Esto no significa que todo deba ser permitido.
Hay conductas que deben ser contenidas.
Hay personas que no pueden permanecer libres sin causar daño.
Pero contener no es vengarse.
Proteger no es odiar.
Poner límites no es negar la dignidad del otro.
Los límites verdaderos se ponen por amor,
no por castigo.
Amor, carácter y elección
El amor del que hablo no es sentimentalismo.
El sentimentalismo es emoción sin dirección,
sensibilidad sin carácter,
sentir sin actuar.
El amor auténtico es exigente.
Educa.
Orienta.
Responsabiliza.
Por amor a la vida se construye carácter.
Por amor a uno mismo y a los demás se elige no dañar.
Por amor se asumen las consecuencias de los propios actos.
He visto demasiadas lágrimas que no transforman nada
y demasiada indignación que no se convierte en compromiso.
Sentir no basta.
Actuar con conciencia es indispensable.
Responsabilidad personal en un mundo injusto
Reconocer los condicionamientos sociales no implica negar la libertad.
El contexto influye, pero no determina de forma absoluta.
Yo crecí en un entorno difícil.
Pude haber tomado otros caminos.
No lo hice.
No porque el sistema me educara para ello,
sino porque elegí construir carácter.
Esa elección es posible, aunque no sea fácil.

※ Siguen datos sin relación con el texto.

-- ==== Sys2Proof/Tests/Slice0.lean ====
section
/-! SUPPORT. Tests: the WellFormed smoke, vectors of spec/95_test_vectors.md (the id of the vector is in the name), each
one step, and for every obligation with hypotheses a state and operands that meet them. -/

namespace Sys2Proof.Machine

/-! ### Well-formedness -/

/-- The bare prefix is refused, whatever byte it carries; every other shape is accepted. -/
theorem test_wellFormed :
    (Instr.prefixCb 0x00).wellFormed = false ∧ (Instr.prefixCb 0xFF).wellFormed = false ∧
      (Instr.ldBcNn 0xFFFF).wellFormed = true ∧ Instr.rlcB.wellFormed = true := by decide

/-! ### Vectors -/

/-- A state after reset with a program's bytes at PC. -/
def program (pc : Word) (bytes : List Byte) : State :=
  match bytes with
  | [b0] => { State.reset.poke pc b0 with pc := pc }
  | [b0, b1] => { (State.reset.poke pc b0).poke (pc + 1) b1 with pc := pc }
  | [b0, b1, b2] => { ((State.reset.poke pc b0).poke (pc + 1) b1).poke (pc + 2) b2 with pc := pc }
  | _ => State.reset

/-- One step gives the state with R one further, the cost `m` set and accounted, and `change` made: nothing else. -/
def steps (s : State) (m : Nat) (change : State → State) : Bool :=
  match step s with
  | .next t => t == change { s with r := s.r + 1, m := m, t := 4 * m, clkM := s.clkM + m, clkT := s.clkT + 4 * m }
  | _ => false

/-- `ADD A,B` -/
theorem test_VA1_ADD_A_B :
    steps ({ program 0x0100 [0x80] with a := 0x3A, b := 0xC6, f := 0x00 }) 1
      (fun u => { u with a := 0x00, f := 0xB0, pc := 0x0101 }) = true := by decide

/-- `ADD A,A` -/
theorem test_VA3_ADD_A_A :
    steps ({ program 0x0100 [0x87] with a := 0x80, f := 0x00 }) 1
      (fun u => { u with a := 0x00, f := 0x90, pc := 0x0101 }) = true := by decide

/-- `ADD A,(HL)` -/
theorem test_VA4_ADD_A_AtHl :
    steps (({ program 0x0100 [0x86] with a := 0x3C, h := 0xC0, l := 0x00, f := 0x00 }).poke 0xC000 0x12) 2
      (fun u => { u with a := 0x4E, f := 0x00, pc := 0x0101 }) = true := by decide

/-- `ADC A,E` -/
theorem test_VA6_ADC_A_E :
    steps ({ program 0x0100 [0x8B] with a := 0xE1, e := 0x0F, f := 0x10 }) 1
      (fun u => { u with a := 0xF1, f := 0x20, pc := 0x0101 }) = true := by decide

/-- `ADC A,(HL)` -/
theorem test_VA8_ADC_A_AtHl :
    steps (({ program 0x0100 [0x8E] with a := 0xE1, h := 0xC0, l := 0x00, f := 0x10 }).poke 0xC000 0x1E) 2
      (fun u => { u with a := 0x00, f := 0xB0, pc := 0x0101 }) = true := by decide

/-- `ADC A,B` -/
theorem test_VA9_ADC_A_B :
    steps ({ program 0x0100 [0x88] with a := 0xFF, b := 0x00, f := 0x10 }) 1
      (fun u => { u with a := 0x00, f := 0xB0, pc := 0x0101 }) = true := by decide

/-- `ADC A,B` -/
theorem test_VA10_ADC_A_B :
    steps ({ program 0x0100 [0x88] with a := 0x0F, b := 0x00, f := 0x00 }) 1
      (fun u => { u with f := 0x00, pc := 0x0101 }) = true := by decide

/-- `SUB (HL)` -/
theorem test_VA13_SUB_AtHl :
    steps (({ program 0x0100 [0x96] with a := 0x3E, h := 0xC0, l := 0x00, f := 0x00 }).poke 0xC000 0x40) 2
      (fun u => { u with a := 0xFE, f := 0x50, pc := 0x0101 }) = true := by decide

/-- `SBC A,(HL)` -/
theorem test_VA17_SBC_A_AtHl :
    steps (({ program 0x0100 [0x9E] with a := 0x3B, h := 0xC0, l := 0x00, f := 0x10 }).poke 0xC000 0x4F) 2
      (fun u => { u with a := 0xEB, f := 0x70, pc := 0x0101 }) = true := by decide

/-- `SBC A,B` -/
theorem test_VA18_SBC_A_B :
    steps ({ program 0x0100 [0x98] with a := 0x00, b := 0xFF, f := 0x10 }) 1
      (fun u => { u with f := 0xF0, pc := 0x0101 }) = true := by decide

/-- `SBC A,A` -/
theorem test_VA19_SBC_A_A :
    steps ({ program 0x0100 [0x9F] with a := 0x77, f := 0x10 }) 1
      (fun u => { u with a := 0xFF, f := 0x70, pc := 0x0101 }) = true := by decide

/-- `AND L` -/
theorem test_VA20_AND_L :
    steps ({ program 0x0100 [0xA5] with a := 0x5A, l := 0x3F, f := 0x10 }) 1
      (fun u => { u with a := 0x1A, f := 0x20, pc := 0x0101 }) = true := by decide

/-- `AND (HL)` -/
theorem test_VA22_AND_AtHl :
    steps (({ program 0x0100 [0xA6] with a := 0x5A, h := 0xC0, l := 0x00, f := 0x00 }).poke 0xC000 0x00) 2
      (fun u => { u with a := 0x00, f := 0xA0, pc := 0x0101 }) = true := by decide

/-- `XOR A` -/
theorem test_VA23_XOR_A :
    steps ({ program 0x0100 [0xAF] with a := 0xFF, f := 0xF0 }) 1
      (fun u => { u with a := 0x00, f := 0x80, pc := 0x0101 }) = true := by decide

/-- `OR (HL)` -/
theorem test_VA28_OR_AtHl :
    steps (({ program 0x0100 [0xB6] with a := 0x00, h := 0xC0, l := 0x00, f := 0x10 }).poke 0xC000 0x00) 2
      (fun u => { u with f := 0x80, pc := 0x0101 }) = true := by decide

/-- `CP B` -/
theorem test_VA29_CP_B :
    steps ({ program 0x0100 [0xB8] with a := 0x3C, b := 0x2F, f := 0x00 }) 1
      (fun u => { u with a := 0x3C, f := 0x60, pc := 0x0101 }) = true := by decide

/-- `INC A` -/
theorem test_VA32_INC_A :
    steps ({ program 0x0100 [0x3C] with a := 0xFF, f := 0x10 }) 1
      (fun u => { u with a := 0x00, f := 0xB0, pc := 0x0101 }) = true := by decide

/-- `INC (HL)` -/
theorem test_VA34_INC_AtHl :
    steps (({ program 0x0100 [0x34] with h := 0xC0, l := 0x00, f := 0x00 }).poke 0xC000 0x50) 3
      (fun u => ({ u with f := 0x00, pc := 0x0101 }).poke 0xC000 0x51) = true := by decide

/-- `DEC C` -/
theorem test_VA36_DEC_C :
    steps ({ program 0x0100 [0x0D] with c := 0x00, f := 0x00 }) 1
      (fun u => { u with f := 0x60, c := 0xFF, pc := 0x0101 }) = true := by decide

/-- `DEC (HL)` -/
theorem test_VA38_DEC_AtHl :
    steps (({ program 0x0100 [0x35] with h := 0xC0, l := 0x00, f := 0x00 }).poke 0xC000 0x00) 3
      (fun u => ({ u with f := 0x60, pc := 0x0101 }).poke 0xC000 0xFF) = true := by decide

/-- `CPL` -/
theorem test_VA39_CPL :
    steps ({ program 0x0100 [0x2F] with a := 0x35, f := 0x90 }) 1
      (fun u => { u with a := 0xCA, f := 0xF0, pc := 0x0101 }) = true := by decide

/-- `CCF` -/
theorem test_VA40_CCF :
    steps ({ program 0x0100 [0x3F] with f := 0xF0 }) 1
      (fun u => { u with f := 0x80, pc := 0x0101 }) = true := by decide

/-- `SCF` -/
theorem test_VA42_SCF :
    steps ({ program 0x0100 [0x37] with f := 0xE0 }) 1
      (fun u => { u with f := 0x90, pc := 0x0101 }) = true := by decide

/-- `DAA` -/
theorem test_VA43_DAA :
    steps ({ program 0x0100 [0x27] with a := 0x7D, f := 0x00 }) 1
      (fun u => { u with a := 0x83, f := 0x00, pc := 0x0101 }) = true := by decide

/-- `DAA` -/
theorem test_VA44_DAA :
    steps ({ program 0x0100 [0x27] with a := 0x9A, f := 0x00 }) 1
      (fun u => { u with a := 0x00, f := 0x90, pc := 0x0101 }) = true := by decide

/-- `DAA` -/
theorem test_VA45_DAA :
    steps ({ program 0x0100 [0x27] with a := 0x05, f := 0x60 }) 1
      (fun u => { u with a := 0xFF, f := 0x40, pc := 0x0101 }) = true := by decide

/-- `ADD HL,BC` -/
theorem test_VB1_ADD_HL_BC :
    steps ({ program 0x0100 [0x09] with h := 0x8A, l := 0x23, b := 0x06, c := 0x05, f := 0xE0 }) 2
      (fun u => { u with f := 0xE0, h := 0x90, l := 0x28, pc := 0x0101 }) = true := by decide

/-- `ADD HL,HL` -/
theorem test_VB3_ADD_HL_HL :
    steps ({ program 0x0100 [0x29] with h := 0x80, l := 0x00, f := 0xE0 }) 2
      (fun u => { u with f := 0xF0, h := 0x00, pc := 0x0101 }) = true := by decide

/-- `ADD HL,SP` -/
theorem test_VB4_ADD_HL_SP :
    steps ({ program 0x0100 [0x39] with h := 0x12, l := 0x34, sp := 0xF000, f := 0x80 }) 2
      (fun u => { u with f := 0x90, h := 0x02, sp := 0xF000, pc := 0x0101 }) = true := by decide

/-- `DEC HL` -/
theorem test_VB8_DEC_HL :
    steps ({ program 0x0100 [0x2B] with h := 0x00, l := 0x00, f := 0xA0 }) 2
      (fun u => { u with f := 0xA0, h := 0xFF, l := 0xFF, pc := 0x0101 }) = true := by decide

/-- `DEC SP` -/
theorem test_VB10_DEC_SP :
    steps ({ program 0x0100 [0x3B] with sp := 0x0000, f := 0x00 }) 2
      (fun u => { u with f := 0x00, sp := 0xFFFF, pc := 0x0101 }) = true := by decide

/-- `ADD SP,e` -/
theorem test_VB11_ADD_SP_e :
    steps ({ program 0x0100 [0xE8, 0x02] with sp := 0xFFF8, f := 0xF0 }) 4
      (fun u => { u with f := 0x00, sp := 0xFFFA, pc := 0x0102 }) = true := by decide

/-- `ADD SP,e` -/
theorem test_VB13_ADD_SP_e :
    steps ({ program 0x0100 [0xE8, 0x80] with sp := 0x0100, f := 0x00 }) 4
      (fun u => { u with f := 0x00, sp := 0x0080, pc := 0x0102 }) = true := by decide

/-- `RLCA` -/
theorem test_VC1_RLCA :
    steps ({ program 0x0100 [0x07] with a := 0x80, f := 0x00 }) 1
      (fun u => { u with a := 0x01, f := 0x10, pc := 0x0101 }) = true := by decide

/-- `RLCA` -/
theorem test_VC2_RLCA :
    steps ({ program 0x0100 [0x07] with a := 0x00, f := 0xF0 }) 1
      (fun u => { u with f := 0x00, pc := 0x0101 }) = true := by decide

/-- `RRCA` -/
theorem test_VC5_RRCA :
    steps ({ program 0x0100 [0x0F] with a := 0x01, f := 0x00 }) 1
      (fun u => { u with a := 0x80, f := 0x10, pc := 0x0101 }) = true := by decide

/-- `RRA` -/
theorem test_VC7_RRA :
    steps ({ program 0x0100 [0x1F] with a := 0x00, f := 0x10 }) 1
      (fun u => { u with a := 0x80, f := 0x00, pc := 0x0101 }) = true := by decide

/-- `RLC B` -/
theorem test_VC8_RLC_B :
    steps ({ program 0x0100 [0xCB, 0x00] with b := 0x85, f := 0x00 }) 2
      (fun u => { u with f := 0x10, b := 0x0B, pc := 0x0102 }) = true := by decide

/-- `RLC (HL)` -/
theorem test_VC9_RLC_AtHl :
    steps (({ program 0x0100 [0xCB, 0x06] with h := 0xC0, l := 0x00, f := 0x10 }).poke 0xC000 0x00) 4
      (fun u => ({ u with f := 0x80, pc := 0x0102 }).poke 0xC000 0x00) = true := by decide

/-- `RRC (HL)` -/
theorem test_VC11_RRC_AtHl :
    steps (({ program 0x0100 [0xCB, 0x0E] with h := 0xC0, l := 0x00, f := 0x00 }).poke 0xC000 0x02) 4
      (fun u => ({ u with f := 0x00, pc := 0x0102 }).poke 0xC000 0x01) = true := by decide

Y por eso la responsabilidad personal sigue siendo central.
Dios, amor y castigo
Desde esta perspectiva, una idea de Dios como ente vengativo resulta incoherente.
Si la Fuente es amor,
no puede actuar desde el resentimiento ni el castigo eterno.
El infierno, más que un castigo impuesto,
podría entenderse como la experiencia de la desconexión del amor.
No como condena divina,
sino como consecuencia existencial.
El amor no castiga.
El amor educa.
El amor busca restaurar.
Una ética de la conciencia
No se trata de negar el daño.
Se trata de no multiplicarlo.
No se trata de ingenuidad.
Se trata de madurez.
Una ética basada en el amor no es débil.
Es profundamente responsable.
Porque exige conciencia, carácter y elección constante.
El mal no es una fuerza que se combate.
Es una ausencia que se revela.
Y cada acto realizado sin amor
no solo hiere al otro,
sino que nos hiere a nosotros mismos,
alejándonos de aquello que nos hace verdaderamente humanos.